Lanza’s is pretty nice and a good part of it has been preserved, although a few
years ago they made some changes to the décor which sort of ruined it a bit. Lanza’s
has that great classic red sauce joint menu with items like Spaghetti Marinara,
Pasta Fagioli, Manicotti, Braciole, Cannoli, and the like.
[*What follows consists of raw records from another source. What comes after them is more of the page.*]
/-- The write of a table is the write of the entry `find` gives, put back in its place (R105). -/
theorem writeEntries_mapped {p : Params} {es : Regions} {addr : Nat} {data : List Byte} {f : Found}
    (h : find es addr = some f) :
    writeEntries p es addr data
      = (entryWrite p f.offset f.sub addr data).map fun sub' => replaceSub sub' f.index es := by
  match es with
  | .nil => cases h
  | .cons off sub rest =>
    by_cases hc : covers off sub addr = true
    · rw [find, if_pos hc] at h
      cases h
      exact writeEntries_cons_covers data hc
    · rw [find, if_neg hc] at h
      obtain ⟨g, hg, rfl⟩ := Option.map_eq_some_iff.mp h
      rw [writeEntries, if_neg hc, writeEntries_mapped hg]
      cases entryWrite p g.offset g.sub addr data <;> rfl

theorem get?_replaceSub_self {es : Regions} {k off : Nat} {sub : Space} (sub' : Space)
    (h : es.get? k = some (off, sub)) : (replaceSub sub' k es).get? k = some (off, sub') := by
  match es, k with
  | .nil, _ => cases h
  | .cons _ _ _, 0 => cases h; rfl
  | .cons _ _ rest, k + 1 => exact get?_replaceSub_self (es := rest) sub' h

theorem get?_replaceSub_of_ne {es : Regions} {j k : Nat} (sub' : Space) (h : j ≠ k) :
    (replaceSub sub' k es).get? j = es.get? j := by
  match es, k, j with
  | .nil, _, _ => simp [replaceSub]
  | .cons _ _ _, 0, 0 => exact absurd rfl h
  | .cons _ _ _, 0, j + 1 => rfl
  | .cons _ _ _, k + 1, 0 => rfl
  | .cons _ _ rest, k + 1, j + 1 => exact get?_replaceSub_of_ne (es := rest) sub' (by omega)

theorem replacedAt_replaceSub {es : Regions} {a : Nat} {f : Found} (sub' : Space)
    (h : find es a = some f) : ReplacedAt es (replaceSub sub' f.index es) f.index f.offset sub' :=
  ⟨get?_replaceSub_self sub' (find_some h).1, fun _ => get?_replaceSub_of_ne sub'⟩

theorem memWrite_sparse_unmapped {p : Params} {total : Nat} {es : Regions} {addr : Nat} {data : List Byte}
    (h : find es addr = none) : memWrite p (.sparse total es) addr data = .err .invalidAccess := by
  rw [memWrite, writeEntries_unmapped h, Reply.map_err]

theorem memWrite_sparse_mapped {p : Params} {total : Nat} {es : Regions} {addr : Nat} {data : List Byte}
    {f : Found} (h : find es addr = some f) :
    memWrite p (.sparse total es) addr data =
      (entryWrite p f.offset f.sub addr data).map fun sub' => .sparse total (replaceSub sub' f.index es) := by
  rw [memWrite, writeEntries_mapped h]
  cases entryWrite p f.offset f.sub addr data <;> rfl

theorem exec_write {s : State} (addr : Nat) (data : List Byte) (h : s.stopped = none) :
    exec (.write addr data) s = .next (deliver s (writeRoot Config.params addr data s)) :=
  portCommand_running h

/-- Settles O27: a rule for each check of each kind of space, and a write has no other outcomes. -/
theorem writeChecksInOrder : Obligations.WriteChecksInOrder := by
  refine ⟨?dense, readOnlyStoresRejectEveryWrite, ?composite, ?command⟩
  case dense =>
    intro p d addr data
    rw [memWrite, denseWrite_eq]
    split_ifs with hmax hfit
    · rfl
    · rfl
    · exact ⟨_, rfl, rfl, fun hm => readByte_writeBytes_inside _ _ _ hm,
        fun x => readByte_writeBytes_outside _ _ x _⟩
  case composite =>
    intro p total es addr data
    cases hfind : find es addr with
    | none => exact memWrite_sparse_unmapped hfind
    | some f =>
      simp only [memWrite_sparse_mapped hfind]
      split_ifs with hlen hend hfit
      · rw [entryWrite, if_pos hlen, Reply.map_err]
      · rw [entryWrite, if_neg hlen, if_pos hend, Reply.map_err]
      · rw [entryWrite, if_neg hlen, if_neg hend, if_pos hfit, Reply.map_err]
      · rw [entryWrite, if_neg hlen, if_neg hend, if_neg hfit]
        obtain ⟨noFault, noRefusal⟩ := memWrite_plain p f.sub (addr - f.offset) data
        cases hsub : memWrite p f.sub (addr - f.offset) data with
        | ok sub' => exact ⟨_, replacedAt_replaceSub sub' hfind, rfl⟩
        | err k => rfl
        | fault d => exact noFault d hsub
        | refused q => exact noRefusal q hsub
  case command =>
    intro s addr data hrun
    obtain ⟨noFault, noRefusal⟩ := memWrite_plain Config.params s.root.toSpace addr data
    rw [exec_write addr data hrun, writeRoot]
    rw [Composite.toSpace, memWrite] at noFault noRefusal ⊢
    cases hw : writeEntries Config.params s.root.entries addr data with
    | ok es => exact ⟨{ s.root with entries := es }, rfl, rfl⟩
    | err k => rfl
    | fault d => exact noFault d (Reply.map_eq_fault.mpr hw)
    | refused q => exact noRefusal q (Reply.map_eq_refused.mpr hw)

end Sys2Proof.Machine
end

section
/-! Field values (41_scanner.md R137). -/

namespace Sys2Proof.Machine

/-- Settles O44: the bits of a field are its summands, and the bound is that of `field_lt`. -/
theorem fieldIsTheSumOfItsBits : Obligations.FieldIsTheSumOfItsBits := by
  intro window pos w
  refine ⟨?_, field_lt window pos w⟩
  induction w with
  | zero => rfl
  | succ w ih => rw [Finset.sum_range_succ, field, ih, Nat.shiftLeft_eq]

/-- A field is its first `m` bits and, `m` places up, the field after them. -/
theorem field_add (window : List Byte) (pos m n : Nat) :
    field window pos (m + n) = field window pos m + field window (pos + m) n <<< m := by
  induction n with
  | zero => simp [field]
  | succ n ih =>
    rw [← Nat.add_assoc, field, ih, field, Nat.add_assoc pos m n]
    simp only [Nat.shiftLeft_eq]
    ring

/-- The first bit of a field is its least significant one (R137). -/
theorem field_succ_eq_head_add (window : List Byte) (pos n : Nat) :
    field window pos (n + 1) = (windowBit window pos).toNat + 2 * field window (pos + 1) n := by
  rw [Nat.add_comm n 1, field_add, Nat.shiftLeft_eq, Nat.pow_one, Nat.mul_comm 2]
  simp [field]

end Sys2Proof.Machine
end

section
/-! The byte-wise assembly of a field (41_scanner.md R138). -/

namespace Sys2Proof.Machine

theorem field_add_eq_or (window : List Byte) (pos m n : Nat) :
    field window pos (m + n) = field window pos m ||| field window (pos + m) n <<< m := by
  rw [field_add, Nat.add_comm, Nat.shiftLeft_add_eq_or_of_lt (field_lt window pos m), Nat.or_comm]

/-- The low `n` bits of a field are the shorter field at the same place. -/
theorem field_and_two_pow_sub_one (window : List Byte) (pos : Nat) {m n : Nat} (h : n ≤ m) :
    field window pos m &&& (2 ^ n - 1) = field window pos n := by
  apply Nat.eq_of_testBit_eq
  intro i
  rw [Nat.testBit_and, Nat.testBit_two_pow_sub_one, field_testBit, field_testBit]
  by_cases hi : i < n
  · simp [hi, Nat.lt_of_lt_of_le hi h]
  · simp [hi]

/-- The field from `pos` to the end of its byte is that byte, shifted down to the place of `pos`. -/
theorem shiftRight_eq_field (window : List Byte) (pos : Nat) :
    (window.getD (pos / 8) 0#8).toNat >>> (pos % 8) = field window pos (8 - pos % 8) := by
  apply Nat.eq_of_testBit_eq
  intro i
  rw [Nat.testBit_shiftRight, field_testBit, BitVec.testBit_toNat]
  by_cases hi : i < 8 - pos % 8
  · have same_byte : (pos + i) / 8 = pos / 8 := by omega
    have place : (pos + i) % 8 = pos % 8 + i := by omega
    simp [windowBit, hi, same_byte, place]
  · rw [BitVec.getLsbD_of_ge _ _ (by omega)]
    simp [hi]

/-- A whole byte is the field of its eight bits. -/
theorem byte_eq_field (window : List Byte) (i : Nat) :
    (window.getD i 0#8).toNat = field window (8 * i) 8 := by
  simpa using shiftRight_eq_field window (8 * i)

/-- The rounds complete a field whose first `got` bits stand in the accumulator: the next byte starts where
they end, and the rounds are enough for the bits that are missing. -/
theorem assembleBytes_eq_field {window : List Byte} {pos need fuel i got : Nat} (hgot : got ≤ need)
    (hnext : pos + got = 8 * i) (hfuel : need - got < 8 * fuel) :
    assembleBytes window need fuel i (field window pos got) got = field window pos need := by
  induction fuel generalizing i got with
  | zero => omega
  | succ fuel ih =>
    rw [assembleBytes, byte_eq_field, ← hnext]
    split_ifs with hwhole hpartial
    · rw [← field_add_eq_or]
      exact ih (by omega) (by omega) (by omega)
    · rw [field_and_two_pow_sub_one window _ (by omega), ← field_add_eq_or, Nat.add_sub_cancel' hgot]
    · rw [show got = need by omega]

/-- Settles O47: a field inside one byte is a masked part of it, and a longer one is what the rounds make of
the end of its first byte. The two agree past the end of the window too, where both read zero bytes. -/
theorem bytewiseAssemblyEqualsTheField : Obligations.BytewiseAssemblyEqualsTheField := by
  intro window pos w _
  rw [fieldBytewise, shiftRight_eq_field]
  split_ifs with hempty hinside
  · rw [hempty, field]
  · exact field_and_two_pow_sub_one window pos hinside
  · exact assembleBytes_eq_field (by omega) (by omega) (by omega)

end Sys2Proof.Machine
end

section
/-! The scanner commands that take bits (41_scanner.md R131 to R141). -/

namespace Sys2Proof.Machine

theorem peekBit_exhausted {c : Cursor} (h : c.pos ≥ 8 * c.window.length) :
    peekBit c = .err .exhausted :=
  if_pos h

theorem peekBit_inside {c : Cursor} (h : ¬ c.pos ≥ 8 * c.window.length) :
    peekBit c = .ok (windowBit c.window c.pos) :=
  if_neg h

theorem collect_tooWide {c : Cursor} {w target : Nat} (h : w > target) :
    collect c w target = .refused .widthExceedsTarget :=
  if_pos h

theorem exec_peekBit {s : State} (h : s.stopped = none) :
    exec .peekBit s = .next (deliver s (((peekBit s.scan).map .bit).map fun v => (v, s))) :=
  portQuery_running h

theorem exec_nextBit {s : State} (h : s.stopped = none) :
    exec .nextBit s = .next (deliver s ((nextBit s.scan).map fun (b, c) => (.bit b, s.setScan c))) :=
  portCommand_running h

theorem exec_collect {s : State} (w : BitVec 7) (t : BitVec 2) (h : s.stopped = none) :
    exec (.collect w t) s = .next (deliver s (collectScan w.toNat (8 <<< t.toNat) s)) :=
  portCommand_running h

theorem exec_nextBit_exhausted {s : State} (h : s.stopped = none)
    (hend : s.scan.pos ≥ 8 * s.scan.window.length) :
    exec .nextBit s = .next (s.respond (.err .exhausted)) := by
  rw [exec_nextBit h, nextBit, peekBit_exhausted hend]
  rfl

theorem exec_nextBit_inside {s : State} (h : s.stopped = none)
    (hin : ¬ s.scan.pos ≥ 8 * s.scan.window.length) :
    exec .nextBit s = .next ((s.setScan ⟨s.scan.window, s.scan.pos + 1⟩).respond
      (.ok (.bit (windowBit s.scan.window s.scan.pos)))) := by
  rw [exec_nextBit h, nextBit, peekBit_inside hin]
  rfl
Now we come to Patsy’s on West 56th
Street in mid-town Manhattan. Guess what? This was Frank Sinatra’s all-time
favorite restaurant, he ate there hundreds of times over the years and just
loved it. It’s a great restaurant and if you go there, why not get some of
Frank’s favorite dishes? Frank’s favorites were; Clams Posillipo, Spaghetti
Marinara, and Veal Milanese. And yes, Sinatra went to Gino’s now and then, but
it’s a well known fact that Patsy’s was his favorite.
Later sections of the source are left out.